Moonrise, Charlotte, North Carolina
2021/06/25. (revisiting 2018/05/01)
I made this photo using a TMB 92SS refractor (telecompressed to 402mm) and a Canon 6D during a residency at Wild Acres in 2018 where I was working on a project which is still creeping toward completion. On May 1, the barely-beyond-full Moon rose just before 10:00 PM a few degrees north of Charlotte, North Carolina, as seen from Stepps Gap adjacent Mount Mitchell State Park. City center is 89.2 miles away and 5,380 feet lower. I just lately got to talking about the geometry of that shot with some neighbors and thought it well past time I worked up a good image from the night's take. I was really up there to determine how to measure the azimuth of the rising Moon given such severe refraction and deep (for non-aviators) depression of the horizon. Anyway, I lined up three images made about 4m30s apart with the lights of Charlotte in a fourth and composited them. There's a ton of atmospheric extinction involved; a typical and useful exposure for Charlotte was 4s, ISO 800, at F4. That also works for the very low Moon but is too long after the Moon gets up a bit. It's not a simple problem.

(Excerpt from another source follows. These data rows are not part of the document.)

/-- LOAD_COMMIT of eight staged words leaves a whole calibration (R68). -/
theorem calibrationWhole_commit {s : State} (h : ∀ j : Fin 8, s.stage[j] ≠ none) :
    calibrationWhole { s with cal := s.stage, calValid := true } :=
  ⟨fun _ => h, fun hv => by simp at hv⟩

/-- The coefficients are there when every cell holds a word. -/
theorem coefficients_of_all {cells : Cells} (h : ∀ j : Fin 8, cells[j] ≠ none) : ∃ k, coefficients cells = some k := by
  obtain ⟨w1, h1⟩ := Option.ne_none_iff_exists'.1 (h 1)
  obtain ⟨w2, h2⟩ := Option.ne_none_iff_exists'.1 (h 2)
  obtain ⟨w3, h3⟩ := Option.ne_none_iff_exists'.1 (h 3)
  obtain ⟨w4, h4⟩ := Option.ne_none_iff_exists'.1 (h 4)
  obtain ⟨w5, h5⟩ := Option.ne_none_iff_exists'.1 (h 5)
  obtain ⟨w6, h6⟩ := Option.ne_none_iff_exists'.1 (h 6)
  exact ⟨⟨w1, w2, w3, w4, w5, w6⟩, by
    unfold coefficients
    rw [show cells[1] = _ from h1, show cells[2] = _ from h2, show cells[3] = _ from h3, show cells[4] = _ from h4,
      show cells[5] = _ from h5, show cells[6] = _ from h6]⟩

/-- The words are there when every cell holds one, and they are the cells'. -/
theorem allWords_of_all {cells : Cells} (h : ∀ j : Fin 8, cells[j] ≠ none) : ∃ w, allWords cells = some w := by
  obtain ⟨w0, h0⟩ := Option.ne_none_iff_exists'.1 (h 0)
  obtain ⟨w1, h1⟩ := Option.ne_none_iff_exists'.1 (h 1)
  obtain ⟨w2, h2⟩ := Option.ne_none_iff_exists'.1 (h 2)
  obtain ⟨w3, h3⟩ := Option.ne_none_iff_exists'.1 (h 3)
  obtain ⟨w4, h4⟩ := Option.ne_none_iff_exists'.1 (h 4)
  obtain ⟨w5, h5⟩ := Option.ne_none_iff_exists'.1 (h 5)
  obtain ⟨w6, h6⟩ := Option.ne_none_iff_exists'.1 (h 6)
  obtain ⟨w7, h7⟩ := Option.ne_none_iff_exists'.1 (h 7)
  exact ⟨#v[w0, w1, w2, w3, w4, w5, w6, w7], by
    unfold allWords
    rw [show cells[0] = _ from h0, show cells[1] = _ from h1, show cells[2] = _ from h2, show cells[3] = _ from h3,
      show cells[4] = _ from h4, show cells[5] = _ from h5, show cells[6] = _ from h6, show cells[7] = _ from h7]⟩

/-- An outcome advanced is a next state exactly when the outcome was. -/
theorem advanced_next {o : Host.Outcome State Fault Refusal} {t : State} (h : advanced o = .next t) :
    ∃ u, o = .next u ∧ t = u.advanceUnlessEnded := by
  cases o with
  | next u => cases h; exact ⟨u, rfl, rfl⟩
  | fault r => cases h
  | refused r => cases h

/-- A step that gives a next state handled an event on a block without a fault. -/
theorem step_next {s t : State} (h : step s = .next t) :
    s.fault = none ∧ handle s.takeEvent.1 s.takeEvent.2 = .next t := by
  unfold step at h
  cases hf : s.fault with
  | some k => rw [hf] at h; cases h
  | none => rw [hf] at h; exact ⟨rfl, h⟩

/-- A step with an event scripted, on a block without a fault, is that event happening to the state without it. -/
theorem step_scheduled {s : State} {e : Event} {rest : List Event} (hf : s.fault = none) (hs : s.schedule = e :: rest) :
    step s = handle e { s with schedule := rest } := by
  have h : s.takeEvent = (e, { s with schedule := rest }) := by unfold State.takeEvent; rw [hs]
  have hstep : step s = handle s.takeEvent.1 s.takeEvent.2 := by unfold step; rw [hf]
  rw [hstep, h]

/-- The block's turn at a micro-step of an operation. -/
theorem blockTurn_micro {s : State} {m : MicroStep} (hop : s.mpc.op ≠ .none) (hm : s.currentMicroStep = some m) :
    blockTurn s = performMicroStep m s := by
  unfold blockTurn
  rw [if_neg hop, hm]

/-- The block's turn between operations, with a call to start. -/
theorem blockTurn_call {s : State} {c : HostCall} {rest : List HostCall} (hop : s.mpc.op = .none)
    (hc : s.calls = c :: rest) : blockTurn s = startCall c { s with calls := rest } := by
  unfold blockTurn
  rw [if_pos hop, hc]

/-- A step on the block's turn, in an operation, is the micro-step MPC points at (R71). -/
theorem step_micro {s : State} {rest : List Event} {m : MicroStep} (hf : s.fault = none) (hs : s.schedule = .run :: rest)
    (hop : s.mpc.op ≠ .none) (hm : (sequence s.config s.mpc.op)[s.mpc.idx]? = some m) :
    step s = performMicroStep m { s with schedule := rest } := by
  rw [step_scheduled hf hs]
  exact blockTurn_micro (s := { s with schedule := rest }) hop hm

/-- A step on the block's turn, between operations, starts the host's next call (R112). -/
theorem step_call {s : State} {rest : List Event} {c : HostCall} {more : List HostCall} (hf : s.fault = none)
    (hs : s.schedule = .run :: rest) (hop : s.mpc.op = .none) (hc : s.calls = c :: more) :
    step s = startCall c { s with schedule := rest, calls := more } := by
  rw [step_scheduled hf hs]
  exact blockTurn_call (s := { s with schedule := rest }) hop hc

/-- Taking an event changes only the schedule, or, with nothing scripted, the time and the draws. -/
theorem takeEvent_eq (s : State) :
    (∃ e rest, s.schedule = e :: rest ∧ s.takeEvent = (e, { s with schedule := rest })) ∨
    (s.schedule = [] ∧
      s.takeEvent = (.run, { s with now := s.now + Config.freeAdvance s.draws, draws := s.draws + 1 })) := by
  unfold State.takeEvent
  cases h : s.schedule with
  | nil => exact .inr ⟨rfl, by simp⟩
  | cons e rest => exact .inl ⟨e, rest, rfl, by simp⟩

/-- The block's turn, when it gives a next state: idle, a call of the host, or a micro-step. -/
theorem blockTurn_next {s t : State} (h : blockTurn s = .next t) :
    (s.mpc.op = .none ∧ s.calls = [] ∧ t = s) ∨
    (s.mpc.op = .none ∧ ∃ c rest, s.calls = c :: rest ∧ startCall c { s with calls := rest } = .next t) ∨
    (s.mpc.op ≠ .none ∧ ∃ m, s.currentMicroStep = some m ∧ performMicroStep m s = .next t) := by
  unfold blockTurn at h
  split_ifs at h with hop
  · cases hc : s.calls with
    | nil => rw [hc] at h; cases h; exact .inl ⟨hop, rfl, rfl⟩
    | cons c rest => rw [hc] at h; exact .inr (.inl ⟨hop, c, rest, rfl, h⟩)
  · cases hm : s.currentMicroStep with
    | none => rw [hm] at h; cases h
    | some m => rw [hm] at h; exact .inr (.inr ⟨hop, m, rfl, h⟩)

end Sys2Proof.Machine
end

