-- ==== Sys2Proof/Tests/Slice0.lean ====
section
/-!
SUPPORT. The model's own tests: the checks of WellFormed on ill-formed terms, command words written out bit by bit from
30_encoding.md, single steps against the vectors of 95_test_vectors.md, and for every statement with hypotheses a concrete state that
meets them.
-/

namespace Sys2Proof.Tests

open Sys2Proof.Machine Sys2Proof.Safety

/-! ## Helpers -/

/-- The state an outcome gives, if it gives one. -/
def after : Host.Outcome State Fault Refusal → Option State
  | .next s => some s
  | .fault _ => none
  | .refused _ => none

/-- The refusal of an outcome, if it is one. -/
def refusal : Host.Outcome State Fault Refusal → Option Refusal
  | .refused r => some r
  | .next _ => none
  | .fault _ => none

/-- The fault of an outcome, if it is one. -/
def stopped : Host.Outcome State Fault Refusal → Option Fault
  | .fault r => some r
  | .next _ => none
  | .refused _ => none

/-- The illustrative timing of 70_reset_and_hazards.md R146, for tests only. -/
def timing : Timing := ⟨600, 1170, 2280, 4540, 9040, 2800⟩

/-- OSR 4096 for pressure and 1024 for temperature. -/
def config : Configuration := ⟨.osr4096, .osr1024, 0, .dedicatedLine, false, timing⟩

/-- The PROM of vector V1. -/
def words : Vector U16 8 := #v[0, 40000, 36000, 23000, 23000, 1500, 900, 0]

/-- The calibration of vector V1, loaded. -/
def loaded : Cells :=
  #v[some 0, some 40000, some 36000, some 23000, some 23000, some 1500, some 900, some 0]

/-- A block between operations, settled, at time 10000, whose next transfer is answered with the sample 0x680000. -/
def idle : State :=
  { State.powerOn config (Memory.ofWords words) 10000 with
    ctl := .idle
    readyAt := 2800
    activity := .quiet
    bus := [.answer 0x55#8 0x680000#24] }

/-- A block waiting for a pressure result that is ready. -/
def pressure : State :=
  { idle with ctl := .pressureConverting, readyAt := 9040, activity := .converting .d1 .osr4096 0 }

/-- A block that has read the pressure result. -/
def pressureRead : State := { pressure with d1 := some 0x680000#24, activity := .quiet }

/-- A block waiting for a temperature result that is ready. -/
def temperature : State :=
  { pressureRead with ctl := .temperatureConverting, activity := .converting .d2 .osr1024 0 }

/-- The state with the block's turn scripted next. -/
def turn (op : OpName) (idx : Nat) (s : State) : State := { s with mpc := ⟨op, idx⟩, schedule := [.run] }

/-- The state with a host call waiting and the block's turn next. -/
def calling (c : HostCall) (s : State) : State := { s with calls := [c], schedule := [.run] }

/-! ## WellFormed on ill-formed terms -/

/-- 30_encoding.md R59: reserved bytes, one of each pattern of 95_test_vectors.md 2.1. -/
theorem test_reserved_bytes_are_no_commands :
    [0x01#8, 0x1F#8, 0x41#8, 0x4A#8, 0x4E#8, 0x5A#8, 0x60#8, 0xA1#8, 0xAF#8, 0xB0#8, 0xFF#8].all
      (fun b => !isCommandByte b) = true := by decide
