-- ==== Sys2Proof/WellFormed.lean ====
section
/-! DEFINITION. Which terms of `Instr` are commands the encoding can carry (30_encoding.md R60, R61). -/

namespace Sys2Proof

/-- ARG is a 4-bit field, "a round number 0..15" (R60, R61). A round above the loaded key's `NR` is still well
formed: it fails when it runs (R63, R159). -/
def Instr.wf : Instr → Bool
  | .addRoundKey round => decide (round < 16)
  | .nop | .keyExpand | .stateLoad | .stateStore | .subBytes | .invSubBytes | .shiftRows | .invShiftRows
  | .mixColumns | .invMixColumns | .cipherBlock | .invCipherBlock | .ecbEnc | .ecbDec | .cbcEnc | .cbcDec
  | .gfMul | .gfDouble | .sbox | .invSbox => true

end Sys2Proof
end

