-- ==== Sys2Proof/Machine/HostPort.lean ====
section
/-! DEFINITION. The host's side: acceptance of a command, the register map, the buffer port, reset and power
(10_state.md R22 to R36, 20_memory.md R43, R56, 45_command_sequencer.md R201, R202, R212, R213,
70_reset_and_hazards.md R260 to R263). -/

namespace Sys2Proof.Machine

/-- The names of the register map (R22). -/
inductive RegName where
  | cmd
  | status
  | keyAddr
  | keyLen
  | ivAddr
  | ivLen
  | srcAddr
  | srcLen
  | dstAddr
  | outLen
  | keycfg
  | opA
  | opB
  | res
  /-- Offsets 0x38 to 0xFC (R33). -/
  | reserved
deriving DecidableEq, Repr

/-- The register at a byte offset (R22). -/
def regAt (off : Nat) : RegName :=
  match off with
  | 0x00 => .cmd
  | 0x04 => .status
  | 0x08 => .keyAddr
  | 0x0C => .keyLen
  | 0x10 => .ivAddr
  | 0x14 => .ivLen
  | 0x18 => .srcAddr
  | 0x1C => .srcLen
  | 0x20 => .dstAddr
  | 0x24 => .outLen
  | 0x28 => .keycfg
  | 0x2C => .opA
  | 0x30 => .opB
  | 0x34 => .res
  | _ => .reserved

/-- A register offset the spec defines: a multiple of 4 in 0x00..0xFC (R34). -/
def legalOffset (off : Nat) : Bool := decide (off % 4 = 0 ∧ off ≤ 0xFC)

/-- What a host read of a register gives while idle (R22 to R33). -/
def regValue (r : RegName) (s : State) : Word :=
  match r with
  | .cmd => s.cmd
  | .status => statusWord s
  | .keyAddr => s.keyAddr
  | .keyLen => s.keyLen
  | .ivAddr => s.ivAddr
  | .ivLen => s.ivLen
  | .srcAddr => s.srcAddr
  | .srcLen => s.srcLen
  | .dstAddr => s.dstAddr
  | .outLen => s.outLen
  | .keycfg => keycfgWord s
  | .opA => s.opA.setWidth 32
  | .opB => s.opB.setWidth 32
  | .res => s.res.setWidth 32
  | .reserved => 0

/-- What a host read of a register gives while busy: `OUT_LEN`, `RES`, `KEYCFG` and `STATUS.KEY_VALID` read
unspecified values, a fresh one for each read; every other register reads its current value (R213). The reserved bits
of `KEYCFG` and `RES` read 0 (R30, R32, R33; log 6). -/
def regValueBusy (r : RegName) (s : State) : Word :=
  match r with
  | .status => statusWordBusy s
  | .outLen => Config.freeWord s.draws
  | .keycfg => Config.freeWord s.draws &&& 0x00000F0F
  | .res => Config.freeWord s.draws &&& 0x000000FF
  | .cmd | .keyAddr | .keyLen | .ivAddr | .ivLen | .srcAddr | .srcLen | .dstAddr | .opA | .opB | .reserved =>
    regValue r s

/-- `HostRegRead` of a register: the value goes to the register port (R34, R213). -/
def readReg (r : RegName) (s : State) : State :=
  if s.busy then { s with regData := regValueBusy r s, draws := s.draws + 1 }
  else { s with regData := regValue r s }

/-- Acceptance of the word `v`, "as one indivisible event" (R201). -/
def accept (v : Word) (s : State) : State :=
  { s with
    cmd := v
    lat := latch v s
    done := false
    err := .ok
    fsm := .check
    hazard := false }

/-- A host write of `v` to `CMD`: acceptance while idle (R201), dropped with `OVR <- 1` while busy (R202). -/
def writeCmd (v : Word) (s : State) : State :=
  if s.busy then { s with ovr := true } else accept v s

/-- `HostRegWrite` of a register. A write to an operand register takes effect at once, while busy too, for the next
accepted command (R212); writes to read-only and reserved registers are ignored (R22, R33). -/
def writeReg (r : RegName) (v : Word) (s : State) : State :=
  match r with
  | .cmd => writeCmd v s
  | .status => writeStatus v s
  | .keyAddr => { s with keyAddr := v }
  | .keyLen => { s with keyLen := v }
  | .ivAddr => { s with ivAddr := v }
  | .ivLen => { s with ivLen := v }
  | .srcAddr => { s with srcAddr := v }
  | .srcLen => { s with srcLen := v }
  | .dstAddr => { s with dstAddr := v }
  | .opA => { s with opA := v.setWidth 8 }
  | .opB => { s with opB := v.setWidth 8 }
  | .outLen | .keycfg | .res | .reserved => s

/-- Every byte the running command reads or writes takes a free value (R56(d); log 5). -/
def scrambleTouched (s : State) : State :=
  { s with
    mem := s.mem.scrambleRanges (touchedRanges s) s.draws
    draws := s.draws + rangesLength (touchedRanges s) }

/-- The host touched the running command's bytes: they are unspecified from now on, and again at completion
(R56(d), R266; log 5). -/
def raiseHazard (s : State) : State := { scrambleTouched s with hazard := true }

/-- At completion after a forbidden access, the bytes the command read or wrote hold unspecified values (R56(d),
R273; log 5). -/
def settle (s : State) : State :=
  if s.hazard && !s.busy then { scrambleTouched s with hazard := false } else s

/-- `HostMemWrite(addr, byte)` (R43). While busy it is forbidden: the byte is written, and every byte the command
reads or writes becomes unspecified (R56(d), R266). At or above MEM_SIZE "a write has no effect" (R43), while busy
too: DEDUCED (log 5), since R56(d) and U2 forbid buffer writes without naming those addresses. -/
def hostMemWrite (a : Nat) (b : Byte) (s : State) : State :=
  if s.busy && decide (a < s.mem.size) then raiseHazard { s with mem := s.mem.store a b }
  else { s with mem := s.mem.store a b }

/-- `HostMemRead(addr)` (R43). While busy, a read of a byte the command reads or writes gives an unspecified value
and makes those bytes unspecified; any other byte reads as usual (R56(d), R266). -/
def hostMemRead (a : Nat) (s : State) : State :=
  if s.busy && inRanges (touchedRanges s) a then
    raiseHazard { s with memData := Config.freeByte s.draws, draws := s.draws + 1 }
  else { s with memData := s.mem.load a }

/-- `W` after reset: unspecified, so 240 free bytes from draw `d` on (R36, R260). -/
def freeSchedule (d : Nat) : Schedule := Vector.ofFn fun i => Vector.ofFn fun k => Config.freeByte (d + (4 * i.val + k.val))

/-- Every piece of state at its reset value, the buffer memory being `m` and `W` unspecified (R36, R260). The host's
moves to come and the ports' last values are not the block's state and stay. -/
def resetWith (m : Memory) (d : Nat) (s : State) : State :=
  { State.reset with
    mem := m
    w := freeSchedule d
    draws := d + 240
    regData := s.regData
    memData := s.memData
    agenda := s.agenda }

/-- The bytes an abandoned command leaves unspecified: its destination range, and after a forbidden host access
every byte it reads or writes (R261, R56(d)). -/
def abandonedRanges (s : State) : List (Nat × Nat) :=
  if s.busy then (if s.hazard then touchedRanges s else writtenRanges s) else []

/-- `rst`: reset, the buffer memory unchanged but for the bytes of an abandoned command (R260 to R262). -/
def hardReset (s : State) : State :=
  resetWith (s.mem.scrambleRanges (abandonedRanges s) s.draws) (s.draws + rangesLength (abandonedRanges s)) s

/-- Power lost and applied again: every byte of buffer memory has some value drawn freely, then reset (R262, R263). -/
def powerCycle (s : State) : State :=
  resetWith (s.mem.scramble 0 s.mem.size s.draws) (s.draws + s.mem.size) s

end Sys2Proof.Machine
end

There is a lot of refraction. Note that not just the shape of the rising Moon but the alignments of the consecutive images change. The lowest two do not align with the upper images. The very low, highly refracted rising Moon "scoots" sideways a tidge as it moves through the first degree or two above the horizon, then things get more familiar.
Later that same night:
28mm. Jupiter at top.
TMB92SS, 10s, ISO 3200.
My deep-sky photos are made with a variety of sensors and optics. Deepest images come now from a ZWO ASI1600MM Cooled Pro CMOS camera, an ASIair (model 1) and sometimes one of several laptops. A good many images come from an unmodded Canon 6D but a lot more will be coming from an R6. Video and video extracts begin in a Canon EOS M, usually running in crop mode via Magic Lantern firmware (but the 6D and especially the R6 will probably see more use). Telescopes include an AT10RC, an Orion 10" F4 Newtonian, and a pair of apochromats: a TMB92SS and a AT65EDQ. A very early Astro-Physics 5" F6 gets some use, too. So do lots of camera lenses on both the ASI1600 and on the Canons. A solar Frankenscope made using a 90mm F10 Orion achromat and the etalon, relay optics, and focuser from a Lunt 60 feeding a small ZWO camera will see more action as the Sun comes back to life (Autostakkart!3 is my current fav for image stacking). Mounts include an iOpton SkyTracker (original model), a bargain LXD-55, a Losmandy G11 (492 Digital Drive), and an Astro-Physics Mach1. PixInsight does most of the heavy lifting; Photoshop polishes. Some of the toys are more or less permanently based in New Mexico. I desperately hope to get back soon.